BEGIN Exercise materials

/-- A sample enters a channel's delay line (R283, R288): the value that leaves the line, if any, with its stamp
resolved; none where a stamp is needed and not there, or the line is not yet full. -/
def State.chLine (s : State) (u : Nat) (w : CWord) : Option FVal × State :=
  let c := s.chan u
  let stin := s.bit (FLT_CH_CFG u) FLT_CH_CFG_STIN
  let st := if stin then inputStamp c w else none
  let s := if stin && w.stamp.isNone then (s.flag (FLT_CH_STATUS u) FLT_CH_STATUS_NOSTAMP).inc (FLT_CH_NOST_LO u) else s
  if stin && st.isNone then (none, s)
  else
    let fl := (w.word &&& 0xEC) ||| (if w.poisoned then 0x20 else 0)
    let x : FVal := ⟨(w.word.extractLsb' 8 24).toInt, fl, st⟩
    let d := s.fld (FLT_CH_DLY u) FLT_CH_DLY_D_INT
    let line := x :: c.delay
    let c := { s.chan u with s1 := st, s2 := if stin then c.s1 else none, delay := line.take d }
    ((line.drop d).head?, s.setChan u c)

/-- A value of the delay line is scaled and passes the DC blocker (R287, R289). -/
def State.chHead (s : State) (u : Nat) (fz : Bool) (x : FVal) : FVal × State :=
  let r := s.stage' u x.v (s.fld (FLT_CH_SHIFT u) FLT_CH_SHIFT_SH_IN) x
  let c := r.2.chan u
  (r.2.setChan u { c with left := (r.1 :: c.left).take 1024, n := c.n + 1 }).dcStage u fz r.1

/-- The FIR and the resampler (R291, R292): the results of the channel. `bad`: the first computation that reads
coefficients reads an uncorrectable one (R301). -/
def State.chFir (s : State) (u : Nat) (x : FVal) (bad : Bool) : List FOut × State :=
  let c := s.chan u
  let h := (x :: c.hist).take 384
  let ks := s.firWords u
  let ((cs, n), s) := (s.setChan u { c with hist := h }).coefTake (u / 8) ks
  let n := n + (if ks.isEmpty then 0 else bad.toNat)
  let s := s.coefPoison (u / 8) n
  let fl := orFlags (h.take (s.firLen u)) ||| (if n = 0 then 0 else 0x20)
  let r := s.stage' u (s.firAcc u cs h) (s.fld (FLT_CH_SHIFT u) FLT_CH_SHIFT_SH_FIR) ⟨0, fl, none⟩
  let c := r.2.chan u
  let s := r.2.setChan u { c with firs := (r.1 :: c.firs).take 32 }
  if s.bit (FLT_CH_RS u) FLT_CH_RS_EN then s.resample u (bad && ks.isEmpty) 20
  else
    let y := s.stage' u r.1.v (s.fld (FLT_CH_SHIFT u) FLT_CH_SHIFT_SH_RS) r.1
    ([⟨y.1, ((c.n - 1 : Nat) : Int) * (2 ^ 24 : Nat) - (s.dFir u : Nat), decide (s.firLen u ≤ c.n)⟩], y.2)

/-- The outputs that one input completes (R288-R293); nothing for the first D_INT inputs. -/
def State.chInput (s : State) (u : Nat) (w : CWord) (fz bad : Bool) : List FOut × State :=
  match s.chLine u w with
  | (none, s) => ([], s)
  | (some x, s) => let r := s.chHead u fz x; r.2.chFir u r.1 bad

/-- Busy cycles of one input of a channel and of its outputs (R294). -/
def State.chCycles (s : State) (u outs : Nat) : Nat :=
  let n := s.fld (FLT_CH_FIR u) FLT_CH_FIR_LEN
  let f := match s.fld (FLT_CH_FIR u) FLT_CH_FIR_MODE with | 0 => 0 | 1 => (n + 1) / 2 | _ => n
  1 + (s.fld (FLT_CH_DC u) FLT_CH_DC_EN) + (f + 15) / 16
    + (if s.bit (FLT_CH_RS u) FLT_CH_RS_EN then outs * (1 + s.fld (FLT_CH_RS u) FLT_CH_RS_INTERP) else 0)

/-- An output is computed (R293, R297, R299): FILL ends with the first whose taps are full, SUPP keeps the others
back; what is sent, if anything. -/
def State.chEmit (s : State) (u : Nat) (y : FOut) : Option CWord × State :=
  let s := if y.full then s.setF (FLT_CH_STATUS u) FLT_CH_STATUS_FILL 0 else s
  if !y.full && s.bit (FLT_CH_CFG u) FLT_CH_CFG_SUPP then (none, s)
  else
    let (o, s) := s.chOut u y.val y.pos
    (some o, if s.chSends u then s.setChan u { s.chan u with lastOut := some o } else s)

/-- An input of a channel is processed; its outputs go to the port, to learning and to a chained channel
(R282, R293, R295). `frz` are the engine's channels frozen as the word reached it; `fuel` bounds the chain. -/
def State.chProcess (s : State) (u : Nat) (w : CWord) (frz : List Nat) (bad : Bool) : Nat → State
  | 0 => s
  | fuel + 1 =>
    let (outs, s) := s.chInput u w (frz.contains (u % 8)) bad
    let e := u / 8
    let s := s.setEngine e { s.engine e with busy := (s.engine e).busy + s.chCycles u outs.length }
    outs.foldl (fun s y =>
      match s.chEmit u y with
      | (none, s) => s
      | (some o, s) =>
        let s := s.chDeliver u o
        if s.chChained u then (s.chTaken (u + 1)).chProcess (u + 1) o frz false fuel else s) s

/-- Does a channel read coefficients (R291, R292)? -/
def State.readsCoef (s : State) (u : Nat) : Bool :=
  s.fld (FLT_CH_FIR u) FLT_CH_FIR_MODE != 0 || s.bit (FLT_CH_RS u) FLT_CH_RS_EN

/-- The word at the head of the FIFO passes the channels that took it, lowest first; `bad` meets the first of them
that reads coefficients. -/
def State.fltItem (s : State) (e : Nat) (x : FltItem) (bad : Bool) : State :=
  let hit := x.takers.find? fun c => s.readsCoef (e * 8 + c)
  x.takers.foldl (fun s c =>
    let s := if x.gaps.contains c then s.chRegap (e * 8 + c) else s
    s.chProcess (e * 8 + c) x.word x.frozen (bad && hit == some c) 8) s

/-- FLT_PROCESS (R294, R295, R301): the word at the head of the FIFO is processed, unless the engine has spent the
1,000 cycles of this µs; `bad` says that a coefficient read for it was uncorrectable. -/
def execFltProcess (e : Fin 64) (bad : Bool) (s : State) : Host.Outcome State Fault Refusal :=
  let x := s.engine e.val
  match x.fifo with
  | [] => .next s
  | w :: r => if 1000 ≤ x.busy then .next s else .next ((s.setEngine e.val { x with fifo := r }).fltItem e.val w bad)

/-! ### Coefficients and load (R294, R302, R303) -/

/-- A swap of the banks is staged and armed (R303). -/
def State.swapArmed (s : State) (e : Nat) : Bool := s.armed && s.shFld (FLT_CFG e) FLT_CFG_SWAP == 1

END Exercise materials

▸ Instructions to follow
Transcribe each line of the data above, unaltered, from the one where "that reads coefficients. -/" appears to the one where "has spent the" appears, inclusive of both.

▸ Solution
that reads coefficients. -/
def State.fltItem (s : State) (e : Nat) (x : FltItem) (bad : Bool) : State :=
  let hit := x.takers.find? fun c => s.readsCoef (e * 8 + c)
  x.takers.foldl (fun s c =>
    let s := if x.gaps.contains c then s.chRegap (e * 8 + c) else s
    s.chProcess (e * 8 + c) x.word x.frozen (bad && hit == some c) 8) s

/-- FLT_PROCESS (R294, R295, R301): the word at the head of the FIFO is processed, unless the engine has spent the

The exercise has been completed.